_AVAILABLE DATA_

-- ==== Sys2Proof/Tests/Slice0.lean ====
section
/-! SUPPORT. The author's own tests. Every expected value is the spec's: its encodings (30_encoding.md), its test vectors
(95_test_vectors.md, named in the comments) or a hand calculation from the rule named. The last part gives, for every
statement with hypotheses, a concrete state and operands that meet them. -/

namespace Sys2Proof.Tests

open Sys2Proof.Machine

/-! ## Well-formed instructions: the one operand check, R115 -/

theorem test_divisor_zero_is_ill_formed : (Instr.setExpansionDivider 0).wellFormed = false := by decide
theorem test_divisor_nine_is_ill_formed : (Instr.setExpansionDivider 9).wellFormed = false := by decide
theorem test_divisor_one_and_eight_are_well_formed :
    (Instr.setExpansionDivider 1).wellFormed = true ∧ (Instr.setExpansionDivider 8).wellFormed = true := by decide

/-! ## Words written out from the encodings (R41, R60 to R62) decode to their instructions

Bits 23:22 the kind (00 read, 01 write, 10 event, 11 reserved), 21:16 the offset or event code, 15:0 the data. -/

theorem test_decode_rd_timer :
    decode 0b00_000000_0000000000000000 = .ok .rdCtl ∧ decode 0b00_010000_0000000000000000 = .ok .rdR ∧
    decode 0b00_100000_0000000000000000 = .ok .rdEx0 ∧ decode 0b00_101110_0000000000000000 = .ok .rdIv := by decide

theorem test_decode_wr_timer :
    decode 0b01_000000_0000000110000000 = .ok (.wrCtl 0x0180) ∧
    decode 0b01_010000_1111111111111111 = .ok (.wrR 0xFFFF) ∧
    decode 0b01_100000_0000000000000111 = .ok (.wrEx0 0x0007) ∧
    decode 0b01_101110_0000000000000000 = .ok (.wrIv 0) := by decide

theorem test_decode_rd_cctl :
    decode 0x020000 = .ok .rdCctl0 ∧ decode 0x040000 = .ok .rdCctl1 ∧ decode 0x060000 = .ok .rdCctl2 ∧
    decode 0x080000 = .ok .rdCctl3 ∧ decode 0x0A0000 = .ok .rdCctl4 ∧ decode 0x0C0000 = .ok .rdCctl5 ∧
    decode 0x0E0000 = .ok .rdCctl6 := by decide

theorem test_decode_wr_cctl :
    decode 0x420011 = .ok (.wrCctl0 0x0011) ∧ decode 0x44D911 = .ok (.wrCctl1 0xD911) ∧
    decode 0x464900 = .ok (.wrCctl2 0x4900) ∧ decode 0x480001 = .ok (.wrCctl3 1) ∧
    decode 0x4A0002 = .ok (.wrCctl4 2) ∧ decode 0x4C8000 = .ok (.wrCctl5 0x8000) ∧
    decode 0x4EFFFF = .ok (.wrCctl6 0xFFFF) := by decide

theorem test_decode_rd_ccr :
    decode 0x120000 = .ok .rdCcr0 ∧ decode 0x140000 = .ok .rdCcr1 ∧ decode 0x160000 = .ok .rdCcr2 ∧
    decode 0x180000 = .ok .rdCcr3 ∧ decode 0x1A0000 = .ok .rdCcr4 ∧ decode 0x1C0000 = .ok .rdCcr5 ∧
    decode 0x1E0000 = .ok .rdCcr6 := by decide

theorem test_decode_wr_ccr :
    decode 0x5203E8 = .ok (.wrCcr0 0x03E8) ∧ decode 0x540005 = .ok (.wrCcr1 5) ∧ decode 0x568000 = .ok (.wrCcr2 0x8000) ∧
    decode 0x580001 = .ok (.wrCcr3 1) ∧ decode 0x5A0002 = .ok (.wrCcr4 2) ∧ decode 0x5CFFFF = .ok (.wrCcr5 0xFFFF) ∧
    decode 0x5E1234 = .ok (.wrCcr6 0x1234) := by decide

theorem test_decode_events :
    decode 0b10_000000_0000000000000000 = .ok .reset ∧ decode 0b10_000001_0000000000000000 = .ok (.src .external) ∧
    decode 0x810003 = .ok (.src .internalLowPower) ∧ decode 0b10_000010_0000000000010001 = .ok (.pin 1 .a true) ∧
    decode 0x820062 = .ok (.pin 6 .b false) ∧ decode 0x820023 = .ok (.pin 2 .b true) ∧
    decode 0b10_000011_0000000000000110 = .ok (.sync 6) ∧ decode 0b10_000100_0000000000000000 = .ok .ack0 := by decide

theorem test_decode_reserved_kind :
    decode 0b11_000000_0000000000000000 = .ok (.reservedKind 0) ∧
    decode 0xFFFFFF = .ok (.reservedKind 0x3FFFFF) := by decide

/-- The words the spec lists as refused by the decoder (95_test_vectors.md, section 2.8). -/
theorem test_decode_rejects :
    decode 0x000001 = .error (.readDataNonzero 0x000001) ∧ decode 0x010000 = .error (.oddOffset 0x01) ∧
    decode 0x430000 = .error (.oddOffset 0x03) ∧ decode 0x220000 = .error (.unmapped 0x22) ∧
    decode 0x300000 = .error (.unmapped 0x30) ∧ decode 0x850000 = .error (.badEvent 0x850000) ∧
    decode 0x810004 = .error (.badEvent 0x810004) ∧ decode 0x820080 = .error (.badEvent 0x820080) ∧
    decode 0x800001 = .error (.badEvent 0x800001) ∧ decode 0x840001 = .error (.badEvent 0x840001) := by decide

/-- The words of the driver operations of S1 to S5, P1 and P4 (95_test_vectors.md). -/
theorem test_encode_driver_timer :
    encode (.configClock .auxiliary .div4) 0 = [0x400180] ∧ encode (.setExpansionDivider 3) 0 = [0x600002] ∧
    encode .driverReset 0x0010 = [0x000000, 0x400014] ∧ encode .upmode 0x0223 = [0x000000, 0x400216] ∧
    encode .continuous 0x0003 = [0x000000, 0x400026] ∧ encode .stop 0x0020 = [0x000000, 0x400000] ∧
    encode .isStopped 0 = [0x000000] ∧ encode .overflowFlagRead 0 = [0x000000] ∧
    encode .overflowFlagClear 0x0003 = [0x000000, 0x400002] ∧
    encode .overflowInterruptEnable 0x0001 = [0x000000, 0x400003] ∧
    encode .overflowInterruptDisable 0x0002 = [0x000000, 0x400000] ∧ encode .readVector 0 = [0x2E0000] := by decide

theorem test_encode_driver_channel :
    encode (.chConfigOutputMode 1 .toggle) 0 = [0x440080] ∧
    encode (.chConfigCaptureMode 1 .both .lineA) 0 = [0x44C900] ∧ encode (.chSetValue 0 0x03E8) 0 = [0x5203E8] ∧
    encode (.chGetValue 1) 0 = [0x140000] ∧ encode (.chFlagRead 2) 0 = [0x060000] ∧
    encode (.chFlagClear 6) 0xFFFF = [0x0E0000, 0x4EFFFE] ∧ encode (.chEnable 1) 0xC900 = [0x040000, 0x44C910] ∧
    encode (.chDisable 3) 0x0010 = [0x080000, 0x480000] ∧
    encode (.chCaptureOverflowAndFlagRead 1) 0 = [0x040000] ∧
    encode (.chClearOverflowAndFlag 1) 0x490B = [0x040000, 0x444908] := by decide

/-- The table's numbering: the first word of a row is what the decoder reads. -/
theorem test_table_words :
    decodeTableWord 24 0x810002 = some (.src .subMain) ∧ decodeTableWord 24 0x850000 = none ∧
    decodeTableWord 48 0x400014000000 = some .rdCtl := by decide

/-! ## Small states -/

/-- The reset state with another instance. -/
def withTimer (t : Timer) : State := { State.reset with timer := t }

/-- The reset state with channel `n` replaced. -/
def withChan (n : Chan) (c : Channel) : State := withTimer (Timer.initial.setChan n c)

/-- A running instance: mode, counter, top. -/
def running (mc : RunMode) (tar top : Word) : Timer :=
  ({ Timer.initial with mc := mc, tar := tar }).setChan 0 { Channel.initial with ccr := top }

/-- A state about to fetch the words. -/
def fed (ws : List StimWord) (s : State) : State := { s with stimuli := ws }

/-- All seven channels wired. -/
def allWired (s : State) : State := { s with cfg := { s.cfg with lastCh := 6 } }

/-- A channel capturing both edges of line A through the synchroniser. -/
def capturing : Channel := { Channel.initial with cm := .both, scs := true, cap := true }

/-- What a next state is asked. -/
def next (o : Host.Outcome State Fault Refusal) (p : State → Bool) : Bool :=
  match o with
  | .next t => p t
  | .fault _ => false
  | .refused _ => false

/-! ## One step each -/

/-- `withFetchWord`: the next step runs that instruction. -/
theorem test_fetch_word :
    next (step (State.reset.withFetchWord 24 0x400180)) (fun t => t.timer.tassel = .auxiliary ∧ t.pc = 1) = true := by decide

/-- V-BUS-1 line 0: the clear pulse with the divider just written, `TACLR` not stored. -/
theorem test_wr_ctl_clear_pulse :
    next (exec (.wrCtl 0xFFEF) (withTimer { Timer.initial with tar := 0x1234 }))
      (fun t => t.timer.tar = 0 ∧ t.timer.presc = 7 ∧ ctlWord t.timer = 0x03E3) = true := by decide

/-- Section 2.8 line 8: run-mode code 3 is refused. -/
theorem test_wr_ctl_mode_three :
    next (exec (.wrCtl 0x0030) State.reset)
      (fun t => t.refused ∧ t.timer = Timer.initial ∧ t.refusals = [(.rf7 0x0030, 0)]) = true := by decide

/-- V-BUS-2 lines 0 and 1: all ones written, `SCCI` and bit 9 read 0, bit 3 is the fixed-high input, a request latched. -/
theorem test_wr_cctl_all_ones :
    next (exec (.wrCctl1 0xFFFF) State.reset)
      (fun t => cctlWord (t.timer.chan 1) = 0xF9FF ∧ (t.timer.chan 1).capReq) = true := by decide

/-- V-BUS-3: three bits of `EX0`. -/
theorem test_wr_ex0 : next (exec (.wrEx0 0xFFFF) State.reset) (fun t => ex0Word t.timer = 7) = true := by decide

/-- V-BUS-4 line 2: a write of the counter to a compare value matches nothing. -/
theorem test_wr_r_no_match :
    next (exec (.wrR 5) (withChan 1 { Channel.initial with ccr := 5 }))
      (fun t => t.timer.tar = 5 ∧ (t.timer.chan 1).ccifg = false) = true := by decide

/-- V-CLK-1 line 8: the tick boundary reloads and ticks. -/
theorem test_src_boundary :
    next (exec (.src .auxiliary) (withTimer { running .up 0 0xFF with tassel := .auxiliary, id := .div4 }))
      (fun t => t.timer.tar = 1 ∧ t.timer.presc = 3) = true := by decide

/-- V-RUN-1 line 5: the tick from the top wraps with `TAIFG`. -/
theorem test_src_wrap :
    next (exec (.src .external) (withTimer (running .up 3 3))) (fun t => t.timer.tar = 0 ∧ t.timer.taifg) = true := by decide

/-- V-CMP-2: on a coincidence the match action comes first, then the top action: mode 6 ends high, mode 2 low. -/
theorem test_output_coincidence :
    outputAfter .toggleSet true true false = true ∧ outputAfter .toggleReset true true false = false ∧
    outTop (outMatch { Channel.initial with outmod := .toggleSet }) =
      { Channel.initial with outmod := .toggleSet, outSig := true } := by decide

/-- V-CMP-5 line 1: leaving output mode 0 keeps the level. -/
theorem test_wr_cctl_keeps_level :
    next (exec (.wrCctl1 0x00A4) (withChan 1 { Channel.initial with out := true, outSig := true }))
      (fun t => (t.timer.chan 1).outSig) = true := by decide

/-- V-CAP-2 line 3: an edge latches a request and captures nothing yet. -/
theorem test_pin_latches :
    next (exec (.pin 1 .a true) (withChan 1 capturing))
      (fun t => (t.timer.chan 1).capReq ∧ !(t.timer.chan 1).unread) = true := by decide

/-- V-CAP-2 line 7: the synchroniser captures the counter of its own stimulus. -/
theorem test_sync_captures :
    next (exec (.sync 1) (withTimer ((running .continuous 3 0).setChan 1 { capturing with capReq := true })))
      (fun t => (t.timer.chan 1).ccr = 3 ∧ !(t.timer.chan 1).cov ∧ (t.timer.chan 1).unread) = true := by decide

* * *

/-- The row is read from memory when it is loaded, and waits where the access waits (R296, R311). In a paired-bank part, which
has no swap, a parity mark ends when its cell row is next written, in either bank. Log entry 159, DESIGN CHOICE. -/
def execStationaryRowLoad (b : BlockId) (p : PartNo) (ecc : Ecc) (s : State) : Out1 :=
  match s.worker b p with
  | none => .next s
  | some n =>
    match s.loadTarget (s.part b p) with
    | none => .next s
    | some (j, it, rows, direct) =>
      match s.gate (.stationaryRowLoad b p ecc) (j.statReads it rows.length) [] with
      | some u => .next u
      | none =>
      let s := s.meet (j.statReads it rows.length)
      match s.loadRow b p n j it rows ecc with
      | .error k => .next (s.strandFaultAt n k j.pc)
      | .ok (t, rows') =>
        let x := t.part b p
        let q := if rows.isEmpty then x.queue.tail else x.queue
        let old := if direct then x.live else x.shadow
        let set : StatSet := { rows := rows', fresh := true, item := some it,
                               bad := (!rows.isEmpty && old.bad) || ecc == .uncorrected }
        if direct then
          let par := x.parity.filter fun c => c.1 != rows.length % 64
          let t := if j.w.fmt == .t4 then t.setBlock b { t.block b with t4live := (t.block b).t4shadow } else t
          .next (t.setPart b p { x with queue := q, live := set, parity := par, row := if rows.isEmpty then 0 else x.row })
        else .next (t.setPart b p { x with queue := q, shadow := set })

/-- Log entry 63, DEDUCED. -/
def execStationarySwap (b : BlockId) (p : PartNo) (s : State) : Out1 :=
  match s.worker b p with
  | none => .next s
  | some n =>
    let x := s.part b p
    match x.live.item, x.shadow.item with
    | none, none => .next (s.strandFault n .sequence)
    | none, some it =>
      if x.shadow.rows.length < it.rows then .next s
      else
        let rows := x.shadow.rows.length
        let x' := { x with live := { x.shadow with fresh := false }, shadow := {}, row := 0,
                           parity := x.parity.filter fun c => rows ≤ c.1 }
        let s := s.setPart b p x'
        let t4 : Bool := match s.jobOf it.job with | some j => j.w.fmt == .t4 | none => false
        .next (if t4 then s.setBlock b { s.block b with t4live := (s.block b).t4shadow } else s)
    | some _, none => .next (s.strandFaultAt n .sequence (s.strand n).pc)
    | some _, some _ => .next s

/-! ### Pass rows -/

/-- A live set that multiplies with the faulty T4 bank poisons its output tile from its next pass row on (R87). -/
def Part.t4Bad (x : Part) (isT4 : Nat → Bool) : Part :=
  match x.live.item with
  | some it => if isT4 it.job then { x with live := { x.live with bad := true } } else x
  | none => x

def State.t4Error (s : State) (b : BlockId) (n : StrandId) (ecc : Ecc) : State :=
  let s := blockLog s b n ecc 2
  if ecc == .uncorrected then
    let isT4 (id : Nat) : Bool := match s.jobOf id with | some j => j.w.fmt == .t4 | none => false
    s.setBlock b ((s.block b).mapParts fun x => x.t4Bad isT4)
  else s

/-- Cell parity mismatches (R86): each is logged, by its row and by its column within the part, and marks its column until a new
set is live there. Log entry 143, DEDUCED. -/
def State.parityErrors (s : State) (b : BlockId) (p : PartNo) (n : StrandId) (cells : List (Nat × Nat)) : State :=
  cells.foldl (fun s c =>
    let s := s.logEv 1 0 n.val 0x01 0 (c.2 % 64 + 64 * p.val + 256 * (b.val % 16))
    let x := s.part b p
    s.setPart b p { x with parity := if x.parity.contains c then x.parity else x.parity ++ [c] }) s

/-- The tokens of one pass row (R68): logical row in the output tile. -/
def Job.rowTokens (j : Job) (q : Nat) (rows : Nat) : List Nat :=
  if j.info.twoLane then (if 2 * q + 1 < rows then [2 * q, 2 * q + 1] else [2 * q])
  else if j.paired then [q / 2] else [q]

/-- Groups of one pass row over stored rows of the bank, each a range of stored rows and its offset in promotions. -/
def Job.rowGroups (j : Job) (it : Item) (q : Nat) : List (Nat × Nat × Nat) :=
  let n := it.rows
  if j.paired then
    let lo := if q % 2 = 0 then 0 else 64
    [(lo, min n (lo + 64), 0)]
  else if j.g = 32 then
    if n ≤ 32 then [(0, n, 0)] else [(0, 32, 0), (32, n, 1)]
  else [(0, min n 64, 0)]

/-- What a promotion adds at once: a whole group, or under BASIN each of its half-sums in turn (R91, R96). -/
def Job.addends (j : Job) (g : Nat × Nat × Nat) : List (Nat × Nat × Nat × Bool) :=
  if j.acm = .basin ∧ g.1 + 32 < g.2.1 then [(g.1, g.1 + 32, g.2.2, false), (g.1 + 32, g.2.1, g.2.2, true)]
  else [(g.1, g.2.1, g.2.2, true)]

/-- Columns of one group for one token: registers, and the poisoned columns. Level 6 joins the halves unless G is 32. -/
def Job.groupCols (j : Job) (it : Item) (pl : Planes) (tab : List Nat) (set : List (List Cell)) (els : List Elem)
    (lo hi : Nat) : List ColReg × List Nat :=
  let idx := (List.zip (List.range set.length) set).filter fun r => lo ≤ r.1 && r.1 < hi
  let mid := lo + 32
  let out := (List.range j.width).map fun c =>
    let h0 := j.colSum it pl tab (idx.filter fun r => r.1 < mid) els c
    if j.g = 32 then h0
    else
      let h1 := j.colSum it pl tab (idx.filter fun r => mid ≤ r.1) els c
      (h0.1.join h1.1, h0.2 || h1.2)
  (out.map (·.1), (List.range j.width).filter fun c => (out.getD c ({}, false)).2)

...

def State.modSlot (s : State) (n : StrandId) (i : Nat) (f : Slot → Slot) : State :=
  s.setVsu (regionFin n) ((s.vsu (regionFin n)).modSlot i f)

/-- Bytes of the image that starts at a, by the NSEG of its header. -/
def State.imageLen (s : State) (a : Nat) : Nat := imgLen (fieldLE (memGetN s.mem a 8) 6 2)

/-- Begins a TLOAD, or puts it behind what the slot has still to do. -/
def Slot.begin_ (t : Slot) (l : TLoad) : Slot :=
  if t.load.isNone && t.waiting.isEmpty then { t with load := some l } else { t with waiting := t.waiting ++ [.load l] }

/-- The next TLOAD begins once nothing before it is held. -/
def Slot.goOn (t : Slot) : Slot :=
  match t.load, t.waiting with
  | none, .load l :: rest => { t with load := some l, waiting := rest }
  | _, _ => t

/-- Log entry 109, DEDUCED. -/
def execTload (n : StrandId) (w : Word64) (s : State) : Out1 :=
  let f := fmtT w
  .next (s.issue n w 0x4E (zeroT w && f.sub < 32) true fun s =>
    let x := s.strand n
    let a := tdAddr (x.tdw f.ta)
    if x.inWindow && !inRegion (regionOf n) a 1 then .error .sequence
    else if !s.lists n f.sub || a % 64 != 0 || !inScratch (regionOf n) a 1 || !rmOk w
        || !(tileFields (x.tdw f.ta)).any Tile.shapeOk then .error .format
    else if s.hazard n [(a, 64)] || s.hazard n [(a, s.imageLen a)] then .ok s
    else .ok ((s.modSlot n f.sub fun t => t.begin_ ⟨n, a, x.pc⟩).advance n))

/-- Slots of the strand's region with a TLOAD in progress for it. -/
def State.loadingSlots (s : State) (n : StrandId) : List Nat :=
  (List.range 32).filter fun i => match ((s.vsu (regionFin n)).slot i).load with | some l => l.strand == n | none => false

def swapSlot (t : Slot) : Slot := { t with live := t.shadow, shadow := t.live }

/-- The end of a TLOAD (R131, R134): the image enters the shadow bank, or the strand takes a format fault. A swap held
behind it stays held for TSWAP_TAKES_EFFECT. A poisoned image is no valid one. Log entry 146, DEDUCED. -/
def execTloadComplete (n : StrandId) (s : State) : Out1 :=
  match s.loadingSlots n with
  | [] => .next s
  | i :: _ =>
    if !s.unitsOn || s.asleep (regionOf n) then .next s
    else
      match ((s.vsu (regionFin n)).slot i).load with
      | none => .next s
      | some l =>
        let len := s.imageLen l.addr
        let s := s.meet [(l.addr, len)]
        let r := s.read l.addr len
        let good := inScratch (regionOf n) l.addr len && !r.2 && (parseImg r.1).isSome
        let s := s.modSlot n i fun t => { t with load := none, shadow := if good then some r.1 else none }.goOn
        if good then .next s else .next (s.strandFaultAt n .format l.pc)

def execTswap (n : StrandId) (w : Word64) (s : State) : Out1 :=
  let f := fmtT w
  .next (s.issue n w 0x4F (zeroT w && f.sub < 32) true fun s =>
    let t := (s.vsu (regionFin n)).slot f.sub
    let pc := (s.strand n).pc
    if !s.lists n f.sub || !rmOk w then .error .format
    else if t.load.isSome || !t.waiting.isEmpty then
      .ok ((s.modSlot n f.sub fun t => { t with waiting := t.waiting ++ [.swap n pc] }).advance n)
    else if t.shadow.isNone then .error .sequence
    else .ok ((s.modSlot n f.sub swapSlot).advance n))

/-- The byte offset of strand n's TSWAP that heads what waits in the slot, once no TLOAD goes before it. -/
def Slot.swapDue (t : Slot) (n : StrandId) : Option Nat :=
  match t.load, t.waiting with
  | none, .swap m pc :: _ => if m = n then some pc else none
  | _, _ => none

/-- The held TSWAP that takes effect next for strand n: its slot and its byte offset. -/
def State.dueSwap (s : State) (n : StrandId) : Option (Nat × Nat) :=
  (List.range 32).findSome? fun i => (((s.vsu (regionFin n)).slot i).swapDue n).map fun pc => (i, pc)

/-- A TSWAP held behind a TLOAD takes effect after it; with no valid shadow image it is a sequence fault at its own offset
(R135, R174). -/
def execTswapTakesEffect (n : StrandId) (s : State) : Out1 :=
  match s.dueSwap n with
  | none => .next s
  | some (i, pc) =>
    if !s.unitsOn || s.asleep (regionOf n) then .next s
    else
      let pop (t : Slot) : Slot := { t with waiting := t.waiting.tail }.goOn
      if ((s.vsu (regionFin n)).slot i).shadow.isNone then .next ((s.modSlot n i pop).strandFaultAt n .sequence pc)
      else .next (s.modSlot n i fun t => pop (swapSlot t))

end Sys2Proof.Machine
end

_TASK TO COMPLETE_
Pull every line containing the word "meet" out of the material and copy it.

_EXERCISE SOLUTION_
statement with hypotheses, a concrete state and operands that meet them. -/
      let s := s.meet (j.statReads it rows.length)
        let s := s.meet [(l.addr, len)]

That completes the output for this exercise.